▼▼▼
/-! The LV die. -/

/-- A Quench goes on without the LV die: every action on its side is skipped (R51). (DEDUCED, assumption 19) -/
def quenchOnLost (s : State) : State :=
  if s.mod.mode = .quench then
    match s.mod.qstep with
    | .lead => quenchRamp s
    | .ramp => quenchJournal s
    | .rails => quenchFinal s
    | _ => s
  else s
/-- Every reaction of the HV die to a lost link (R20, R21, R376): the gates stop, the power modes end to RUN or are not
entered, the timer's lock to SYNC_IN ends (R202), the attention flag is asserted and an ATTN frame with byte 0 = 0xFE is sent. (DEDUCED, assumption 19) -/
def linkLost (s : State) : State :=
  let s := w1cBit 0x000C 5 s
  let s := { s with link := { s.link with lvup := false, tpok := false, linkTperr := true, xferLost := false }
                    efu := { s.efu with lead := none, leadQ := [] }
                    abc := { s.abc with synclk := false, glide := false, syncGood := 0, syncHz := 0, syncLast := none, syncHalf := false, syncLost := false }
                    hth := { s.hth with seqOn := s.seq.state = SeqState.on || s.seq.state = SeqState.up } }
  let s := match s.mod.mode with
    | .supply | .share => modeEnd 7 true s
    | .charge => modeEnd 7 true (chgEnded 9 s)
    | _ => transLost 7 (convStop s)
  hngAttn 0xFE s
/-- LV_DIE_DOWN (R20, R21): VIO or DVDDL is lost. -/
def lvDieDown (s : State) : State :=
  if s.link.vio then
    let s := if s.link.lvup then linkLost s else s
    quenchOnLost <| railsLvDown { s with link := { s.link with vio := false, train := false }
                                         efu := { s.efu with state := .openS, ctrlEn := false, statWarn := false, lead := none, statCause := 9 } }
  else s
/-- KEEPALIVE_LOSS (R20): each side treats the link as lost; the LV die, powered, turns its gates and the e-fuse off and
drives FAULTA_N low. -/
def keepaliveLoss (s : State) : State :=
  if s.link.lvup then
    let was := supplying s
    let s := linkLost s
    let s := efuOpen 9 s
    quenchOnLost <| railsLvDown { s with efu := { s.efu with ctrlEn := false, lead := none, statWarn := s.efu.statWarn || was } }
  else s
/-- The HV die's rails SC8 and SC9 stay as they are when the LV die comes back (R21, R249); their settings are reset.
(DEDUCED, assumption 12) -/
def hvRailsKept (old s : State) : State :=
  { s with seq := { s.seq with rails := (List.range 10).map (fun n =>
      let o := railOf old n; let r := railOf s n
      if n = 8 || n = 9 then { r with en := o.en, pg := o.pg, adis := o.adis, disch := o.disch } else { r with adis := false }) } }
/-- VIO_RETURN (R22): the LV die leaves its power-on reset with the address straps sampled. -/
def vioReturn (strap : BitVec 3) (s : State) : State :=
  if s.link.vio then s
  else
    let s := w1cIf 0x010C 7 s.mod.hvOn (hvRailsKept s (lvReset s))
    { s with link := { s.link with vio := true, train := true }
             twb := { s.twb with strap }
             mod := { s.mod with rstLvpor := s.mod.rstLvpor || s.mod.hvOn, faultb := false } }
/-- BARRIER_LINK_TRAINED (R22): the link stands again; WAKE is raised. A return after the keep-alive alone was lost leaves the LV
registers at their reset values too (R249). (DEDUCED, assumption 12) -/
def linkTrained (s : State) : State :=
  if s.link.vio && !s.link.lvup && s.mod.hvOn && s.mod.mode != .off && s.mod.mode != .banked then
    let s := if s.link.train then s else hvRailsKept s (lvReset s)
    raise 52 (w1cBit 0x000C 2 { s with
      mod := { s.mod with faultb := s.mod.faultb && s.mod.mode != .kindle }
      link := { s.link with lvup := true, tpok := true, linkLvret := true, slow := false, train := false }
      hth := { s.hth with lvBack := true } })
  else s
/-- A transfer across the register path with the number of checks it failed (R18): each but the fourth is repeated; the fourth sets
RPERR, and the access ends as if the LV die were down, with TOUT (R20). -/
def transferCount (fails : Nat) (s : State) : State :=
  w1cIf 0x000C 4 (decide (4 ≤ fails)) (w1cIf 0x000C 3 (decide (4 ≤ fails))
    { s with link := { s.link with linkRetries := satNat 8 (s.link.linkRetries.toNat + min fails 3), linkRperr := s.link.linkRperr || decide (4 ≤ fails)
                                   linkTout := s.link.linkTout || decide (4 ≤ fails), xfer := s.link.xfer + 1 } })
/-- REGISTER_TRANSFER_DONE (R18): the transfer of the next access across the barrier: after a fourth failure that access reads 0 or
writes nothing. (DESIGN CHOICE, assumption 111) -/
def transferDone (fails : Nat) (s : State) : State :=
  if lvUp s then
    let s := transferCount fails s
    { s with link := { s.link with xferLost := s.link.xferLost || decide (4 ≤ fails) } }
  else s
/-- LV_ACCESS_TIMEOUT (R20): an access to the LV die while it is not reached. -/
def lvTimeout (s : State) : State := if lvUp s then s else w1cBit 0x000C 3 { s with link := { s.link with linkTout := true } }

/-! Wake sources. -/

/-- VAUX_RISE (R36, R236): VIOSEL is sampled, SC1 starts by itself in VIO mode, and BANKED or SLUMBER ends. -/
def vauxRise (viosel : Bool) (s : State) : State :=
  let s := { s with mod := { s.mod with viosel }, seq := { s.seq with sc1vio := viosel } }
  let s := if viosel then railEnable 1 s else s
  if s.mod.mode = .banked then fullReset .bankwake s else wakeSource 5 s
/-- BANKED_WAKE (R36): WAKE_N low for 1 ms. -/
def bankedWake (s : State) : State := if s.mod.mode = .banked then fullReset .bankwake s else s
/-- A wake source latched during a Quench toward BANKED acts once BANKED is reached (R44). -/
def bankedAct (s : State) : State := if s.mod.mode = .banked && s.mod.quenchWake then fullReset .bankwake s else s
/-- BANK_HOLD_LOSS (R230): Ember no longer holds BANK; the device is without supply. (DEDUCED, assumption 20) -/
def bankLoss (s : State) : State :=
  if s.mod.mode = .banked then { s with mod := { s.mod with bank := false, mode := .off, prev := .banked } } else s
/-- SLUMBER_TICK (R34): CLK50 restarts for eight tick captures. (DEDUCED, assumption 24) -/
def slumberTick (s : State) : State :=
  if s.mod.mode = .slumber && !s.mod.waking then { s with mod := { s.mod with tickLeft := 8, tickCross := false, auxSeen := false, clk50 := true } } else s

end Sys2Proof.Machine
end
▲▲▲
▼▼▼
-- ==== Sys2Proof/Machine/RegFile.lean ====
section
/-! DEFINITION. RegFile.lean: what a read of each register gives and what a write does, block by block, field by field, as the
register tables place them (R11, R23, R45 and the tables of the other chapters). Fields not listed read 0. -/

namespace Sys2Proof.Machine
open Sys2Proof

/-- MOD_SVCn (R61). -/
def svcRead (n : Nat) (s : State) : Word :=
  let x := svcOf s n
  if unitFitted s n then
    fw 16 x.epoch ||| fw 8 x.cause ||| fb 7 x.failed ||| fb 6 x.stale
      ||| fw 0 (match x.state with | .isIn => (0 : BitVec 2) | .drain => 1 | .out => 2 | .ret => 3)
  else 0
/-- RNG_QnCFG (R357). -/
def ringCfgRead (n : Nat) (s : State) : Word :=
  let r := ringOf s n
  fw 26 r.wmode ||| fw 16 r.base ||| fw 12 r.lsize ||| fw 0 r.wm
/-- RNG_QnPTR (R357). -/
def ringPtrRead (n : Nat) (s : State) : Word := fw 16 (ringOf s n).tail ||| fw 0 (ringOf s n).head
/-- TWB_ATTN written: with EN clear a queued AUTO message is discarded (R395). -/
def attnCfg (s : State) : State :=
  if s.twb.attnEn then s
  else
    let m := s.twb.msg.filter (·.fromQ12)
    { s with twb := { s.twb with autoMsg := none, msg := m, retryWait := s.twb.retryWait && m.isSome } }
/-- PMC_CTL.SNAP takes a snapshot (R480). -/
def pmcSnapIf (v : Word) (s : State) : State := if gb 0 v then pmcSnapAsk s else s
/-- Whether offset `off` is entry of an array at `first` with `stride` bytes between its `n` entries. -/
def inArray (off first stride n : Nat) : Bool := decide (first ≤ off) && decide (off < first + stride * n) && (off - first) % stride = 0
▲▲▲
▸ **Exercise prompt**: Where a line of the material holds the word "reached", copy that line.

▸ **Solution to this task**:
/-- LV_ACCESS_TIMEOUT (R20): an access to the LV die while it is not reached. -/
/-- A wake source latched during a Quench toward BANKED acts once BANKED is reached (R44). -/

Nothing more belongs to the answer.